Mi abuelo, Máximo, falleció cuando yo tenía apenas un año de vida, tejió una historia que sigue escribiéndose hasta el presente. Posiblemente nunca lo imaginó, pero logró ver cómo se cimentaron las primeras bases de esta familia. Le presentó a su hija menor, Elena, y al poco tiempo estaba celebrando junto a ellos su compromiso, y el casamiento meses después: el 12 de enero de 1974. Papá comenzaba a transitar un camino profundamente desconocido, uno con el que buscaba revertir su propia historia.
Para ese entonces, ya había dejado su trabajo en la antigua Yacimientos Carboníferos Fiscales (YCF), para realizar trabajos en Yacimientos Petrolíferos Fiscales (YPF). Mamá recuerda algo de las primeras experiencias de vida cotidiana: toda la ropa de Papá estaba siempre perfectamente bien doblada y ordenada por colores, propio de su instrucción en la marina. Ella no sabía cocinar, era una tarea de la que se ocupaba Papá -un adelantado para su época-, pero siempre cuenta entre risas que era él quien le hacía los ruedos de los pantalones y de las polleras, porque ella no sabía hacerlo. Las noches eran más complejas, las pesadillas eran recurrentes, “dormía como si peleara con alguien”, relata Mamá, quizás peleaba con su propio pasado, con los recuerdos dolorosos. Le costaba el descanso profundo, ella era la responsable de orar -siempre explica-, en aquellos episodios de sobresaltos nocturnos.
Así comenzaron a transitar una vida juntos y dos años después llegó Daniela. Papá tuvo acompañamiento de una psicóloga durante un tiempo que le dijo certeramente que su primera hija sería un antes y un después en su vida, algo que suena lógico para un padre primerizo, pero el mensaje era otro: él que nunca había tenido padre iba a poder ejercer esa paternidad y quien le daba esa posibilidad, su primogénita indudablemente iba a sellar su vida.
Papá ya había tenido esa charla privada con Dios, antes de ser padre. Ahí estaba, con su fe como bandera e incorporando a su vocabulario una palabra que le era extraña hasta entonces, pero iba a empezar a escucharla en boca de su primera hija. Se ve que aquella experiencia fue satisfactoria y fueron por más: dos años después llegó Maximiliano, en realidad Víctor Maximiliano. El más parecido físicamente de todos nosotros a Papá, alguien en quien Papá se ve reflejado en tantísimas cosas. Mi hermano despertó algo diferente en su paternidad, comparten aventuras que son sólo de ellos: madrugadas de pesca, el trabajo en el taller, charlas de ellos. Son muy diferentes pero se encuentran siempre y, sin decirlo, están tan pendientes uno del otro. Pero la descendencia continuó: en 1981 nací yo. Ese año, Papá tomó una decisión radical en su vida laboral y decidió que sería su propio jefe y renunció a su trabajo para abrir su taller, uno que se convertiría en un sello familiar.
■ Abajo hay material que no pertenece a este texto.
-- ==== Sys2Proof/Machine/Fec.lean ====
section
/-! DEFINITION. Line coding and frames of Wainar Link: the Reed–Solomon code, the scrambler, the line levels, the frame
overhead and the bits of a block (R113, R114, R116). -/
namespace Sys2Proof.Machine

/-! ### GF(2¹⁰) of IEEE 802.3 Clause 91: x¹⁰ + x³ + 1 -/

/-- Multiply by α. -/
def gfDouble (a : Nat) : Nat := if a < 512 then 2 * a else (2 * a - 1024) ^^^ 9

/-- Product of two elements. -/
def gfMul (a b : Nat) : Nat :=
  ((List.range 10).foldl (fun (r : Nat × Nat) i => (if bit b i then r.1 ^^^ r.2 else r.1, gfDouble r.2)) (0, a)).1

/-- α to a power, and the inverse of an element: its 1,022nd power. -/
def gfAlpha : Nat → Nat
  | 0 => 1
  | n + 1 => gfDouble (gfAlpha n)
def gfInv (a : Nat) : Nat :=
  ((List.range 9).foldl (fun (r : Nat × Nat) _ => let s := gfMul r.2 r.2; (gfMul r.1 s, s)) (1, a)).1

/-- Sum of products of two lists, element by element. -/
def gfDot (xs ys : List Nat) : Nat := (xs.zip ys).foldl (fun a x => a ^^^ gfMul x.1 x.2) 0

/-- Value of a polynomial, lowest coefficient first. -/
def gfEval (p : List Nat) (x : Nat) : Nat := p.foldr (fun c a => gfMul a x ^^^ c) 0

/-! ### RS(544,514) -/

/-- Coefficients of the generator below its leading one, highest first: the product of x − αʲ for j from 0 to 29. -/
def rsGen : List Nat :=
  ((List.range 30).foldl (fun (p : List Nat) j =>
    let a := gfAlpha j
    (p.zip (0 :: p)).map (fun (x : Nat × Nat) => x.1 ^^^ gfMul a x.2) ++ [gfMul a (p.getLast?.getD 0)]) [1]).drop 1

/-- The 30 parity symbols of a message. -/
def rsParity (msg : List Nat) : List Nat :=
  let g := rsGen
  msg.foldl (fun (r : List Nat) c =>
    let f := lget 0 r 0 ^^^ c
    List.zipWith (fun a b => a ^^^ gfMul f b) (r.drop 1 ++ [0]) g) (List.replicate 30 0)

/-- The 30 syndromes of a word. -/
def rsSyndromes (w : List Nat) : List Nat :=
  (List.range 30).map fun j => let a := gfAlpha j; w.foldl (fun s c => gfMul s a ^^^ c) 0

/-- State of the search for the error locator: the locator and the one before, its degree, the shift, the discrepancy. -/
structure Locator where
  c : List Nat := [1]
  b : List Nat := [1]
  deg : Nat := 0
  shift : Nat := 1
  last : Nat := 1

/-- One step of Berlekamp and Massey at syndrome `n`. -/
def Locator.next (s : List Nat) (l : Locator) (n : Nat) : Locator :=
  let d := gfDot (l.c.take (l.deg + 1)) ((s.take (n + 1)).reverse)
  if d = 0 then { l with shift := l.shift + 1 }
  else
    let k := gfMul d (gfInv l.last)
    let q := List.replicate l.shift 0 ++ l.b.map (gfMul k)
    let len := max l.c.length q.length
    let c := ((padTo 0 len l.c).zip (padTo 0 len q)).map fun x => x.1 ^^^ x.2
    if 2 * l.deg ≤ n then { c, b := l.c, deg := n + 1 - l.deg, shift := 1, last := d } else { l with c, shift := l.shift + 1 }

/-- The error locator of 30 syndromes. -/
def locatorOf (s : List Nat) : Locator := (List.range 30).foldl (Locator.next s) {}

/-- Correct a word of 544 symbols in error at no more than 15 places: the word, and whether symbols were changed; none where
the decoder cannot correct it (R113, R115). -/
def rsDecode (w : List Nat) : Option (List Nat × Bool) :=
  let s := rsSyndromes w
  if s.all (· == 0) then some (w, false)
  else
    let l := locatorOf s
    let om := (List.range 30).map fun i => gfDot (l.c.take (i + 1)) ((s.take (i + 1)).reverse)
    let der := (l.c.drop 1).zipIdx.map fun x => if x.2 % 2 = 0 then x.1 else 0
    let fix := w.zipIdx.map fun x =>
      let loc := gfAlpha (543 - x.2)
      let inv := gfInv loc
      if gfEval l.c inv = 0 then x.1 ^^^ gfMul loc (gfMul (gfEval om inv) (gfInv (gfEval der inv))) else x.1
    if l.deg ≤ 15 ∧ (rsSyndromes fix).all (· == 0) then some (fix, true) else none

/-! ### Bits, symbols and levels -/

/-- The lowest `n` symbols of `w` bits of a number, the first the most significant. -/
def symbols (w n v : Nat) : List Nat := (List.range n).map fun i => v / 2 ^ (w * (n - 1 - i)) % 2 ^ w

/-- The number that symbols of `w` bits spell. -/
def ofSymbols (w : Nat) (ss : List Nat) : Nat := ss.foldl (fun a s => a * 2 ^ w + s % 2 ^ w) 0

/-- PAM4 level of two bits, and back: 00, 01, 11, 10 from the lowest level up; NRZ has the bit itself (R113). -/
def pam4 (b : Nat) : Nat := lget 0 [0, 1, 3, 2] b

/-- The line symbols of the bits of a frame in a mode, and the bits of a frame's symbols. -/
def levelsOf (mode v : Nat) : List Nat := if mode = 3 then (symbols 2 13600 v).map pam4 else symbols 1 27200 v
def bitsOf (mode : Nat) (ls : List Nat) : Nat := if mode = 3 then ofSymbols 2 (ls.map pam4) else ofSymbols 1 ls

/-! ### The scrambler x⁵⁸ + x³⁹ + 1 -/

/-- Descramble `n` bits after 58 earlier line bits. -/
def descramble (hist n v : Nat) : Nat :=
  let s := hist % 2 ^ 58 * 2 ^ n + v % 2 ^ n
  (s ^^^ s / 2 ^ 39 ^^^ s / 2 ^ 58) % 2 ^ n

/-- Scramble `k` runs of 39 bits, the first the most significant of `n` bits: the line bits, and the latest 58 of them. -/
def scrambleRuns (v : Nat) : Nat → Nat → Nat → Nat → Nat × Nat
  | 0, _, hist, out => (out, hist)
  | k + 1, n, hist, out =>
    let w := min 39 n
    let d := v / 2 ^ (n - w) % 2 ^ w
    let s := (d ^^^ hist / 2 ^ (39 - w) ^^^ hist / 2 ^ (58 - w)) % 2 ^ w
    scrambleRuns v k (n - w) ((hist * 2 ^ w + s) % 2 ^ 58) (out * 2 ^ w + s)

/-- Scramble `n` bits. -/
def scramble (hist n v : Nat) : Nat × Nat := scrambleRuns v (n / 39 + 1) n hist 0

/-- Frame time of a mode in device-time units: 27,200 bits at its line rate; and the block time, a sixth of it (R110). -/
def frameU (mode : Nat) : Nat := 27200 * 10 ^ 6 * 2 ^ 32 / lget 25781250 [25781250, 25781250, 53125000, 106250000] mode
def tbU (mode : Nat) : Nat := frameU mode / 6

/-! ### Blocks (R116) -/

/-- The 520 bytes that a block's CRC covers, in transmission order. -/
def blockBytes (hdr : BitVec 64) (payload : BitVec 4096) : List Byte := be 8 hdr.toNat ++ be 512 payload.toNat

/-- The 4,192 bits of a block: its CRC goes lowest byte first. -/
def blockBits (hdr : BitVec 64) (payload : BitVec 4096) : Nat :=
  hdr.toNat * 2 ^ 4128 + payload.toNat * 2 ^ 32 + beNat (le 4 (crc32c (blockBytes hdr payload)).toNat)


/-- Take a block's bits apart. -/
def RxBlock.ofBits (v : Nat) (cwOk : Bool) : RxBlock :=
  { hdr := BitVec.ofNat 64 (v / 2 ^ 4128), payload := BitVec.ofNat 4096 (v / 2 ^ 32),
    crc := BitVec.ofNat 32 (leNat (be 4 (v % 2 ^ 32))), cwOk }

/-- The block passes its check. -/
def RxBlock.ok (b : RxBlock) : Bool := b.cwOk && crc32c (blockBytes b.hdr b.payload) == b.crc

/-! ### Frames (R114) -/

/-- The frame alignment word. -/
def fawWord : Nat := 0x5741494E41523031


/-- Its 484 bits, and back. -/
def Overhead.bits (o : Overhead) : Nat :=
  o.fseq % 4096 * 2 ^ 472 + o.cpos % 128 * 2 ^ 465 + o.mode % 4 * 2 ^ 463 + o.lane % 256 * 2 ^ 455 + o.slotId % 256 * 2 ^ 447
def Overhead.ofBits (v : Nat) : Overhead :=
  { fseq := Machine.bits v 483 472, cpos := Machine.bits v 471 465, mode := Machine.bits v 464 463, lane := Machine.bits v 462 455,
    slotId := Machine.bits v 454 447 }

/-- The 27,200 line bits of a frame from its overhead and six blocks, and the scrambler after it. -/
def frameBits (o : Overhead) (blocks : List Nat) (hist : Nat) : Nat × Nat :=
  let (s, hist) := scramble hist 25636 (o.bits * 2 ^ 25152 + ofSymbols 4192 blocks)
  let msg := fawWord * 2 ^ 25636 + s
  let words := (symbols 5140 5 msg).map fun v => let ss := symbols 10 514 v; ofSymbols 10 (ss ++ rsParity ss)
  (ofSymbols 5440 words, hist)

/-- Bits of the alignment word that a frame's line bits have wrong. -/
def fawDiff (line : Nat) : Nat := (members 64 (line / 2 ^ 27136 ^^^ fawWord)).length

/-- A decoded frame: its overhead unless its codeword is lost, its six blocks, the codewords corrected and not, the
descrambler after it. -/
structure FrameRx where
  ovh : Option Overhead
  blocks : List RxBlock
  corrected : Nat
  uncorrectable : Nat
  hist : Nat

/-- Decode a frame's line bits. -/
def decodeFrame (hist line : Nat) : FrameRx :=
  let cws := (symbols 5440 5 line).map fun v => let ss := symbols 10 544 v; (ss, rsDecode ss)
  let ok := cws.map fun x => x.2.isSome
  let msg := ofSymbols 5140 (cws.map fun x => ofSymbols 10 (((x.2.map (·.1)).getD x.1).take 514))
  let s := msg % 2 ^ 25636
  let v := descramble hist 25636 s
  let held (k : Nat) : Bool := (List.range 5).all fun c =>
    lget true ok c || decide (548 + 4192 * (k + 1) ≤ 5140 * c) || decide (5140 * (c + 1) ≤ 548 + 4192 * k)
  { ovh := if lget true ok 0 then some (Overhead.ofBits (v / 2 ^ 25152)) else none,
    blocks := (symbols 4192 6 v).zipIdx.map fun x => RxBlock.ofBits x.1 (held x.2),
    corrected := (cws.filter fun x => x.2.any (·.2)).length, uncorrectable := (ok.filter (!·)).length, hist := s % 2 ^ 58 }

end Sys2Proof.Machine
end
Aún abierto, hace 40 años, fue una de las principales fuentes de sustento de nuestra familia y hoy lo es para la familia de mi hermano. En su paredón principal aún dice: “Taller Don Víctor”. En 1981 dio ese paso convencido de que era lo mejor y una vez habilitado comenzó junto a Mamá a construir la casa en la que todos nos criamos y que aún permanece de pie, como un símbolo de las buenas cosas.
Hacia 1983 el tablero se completó y llegó Natalia. Tan distinta, tan desenvuelta y tan ella desde pequeña. Era encantadora, muy a mi pesar que me sentía un poco destronada entonces, pero su belleza era indiscutible, su sonrisa y contestaciones aún nos sacan risas continuadas cuando repasamos el anecdotario familiar. El oído de Papá ya se había acostumbrado a escucharnos llamándolo “papá”. Su aprendizaje era doloroso, admite, porque no era demostrativo. No lo recuerdo cariñoso con nosotros en esa etapa, pero Mamá suplía tan bien eso, le sobraban abrazos, besos y caricias.
1986 fue un año de pérdidas. Un sonido que aún recuerda vívidamente, un escenario dantesco, marcó el 14 de marzo de 1986. Desde el lavadero de nuestra casa se veía el taller, nos separaba el patio, un terreno que le había pertenecido a nuestro abuelo Máximo. Desde esa ventana vimos arder el taller, un descuido de un empleado facilitó la combustión. La fuente laboral de Papá ardía ante nuestros ojos mientras la sirena de los bomberos musicalizaba aquella imagen. Yo tenía sólo cinco años y, sin embargo, conservo una imagen de aquella tarde en la que ya había oscurecido y que tristemente se iluminaba con el arder de aquellas instalaciones. Pero al día siguiente recuerdo un desfiladero de gente en el patio: vecinos llevando comida, ayudando a limpiar, a pintar, animando a Papá, a “Don Víctor” que ya contaba con una trayectoria de buen vecino, de hombre honesto, de alguien abocado al trabajo y que hacía de su fe en Dios una razón de vida.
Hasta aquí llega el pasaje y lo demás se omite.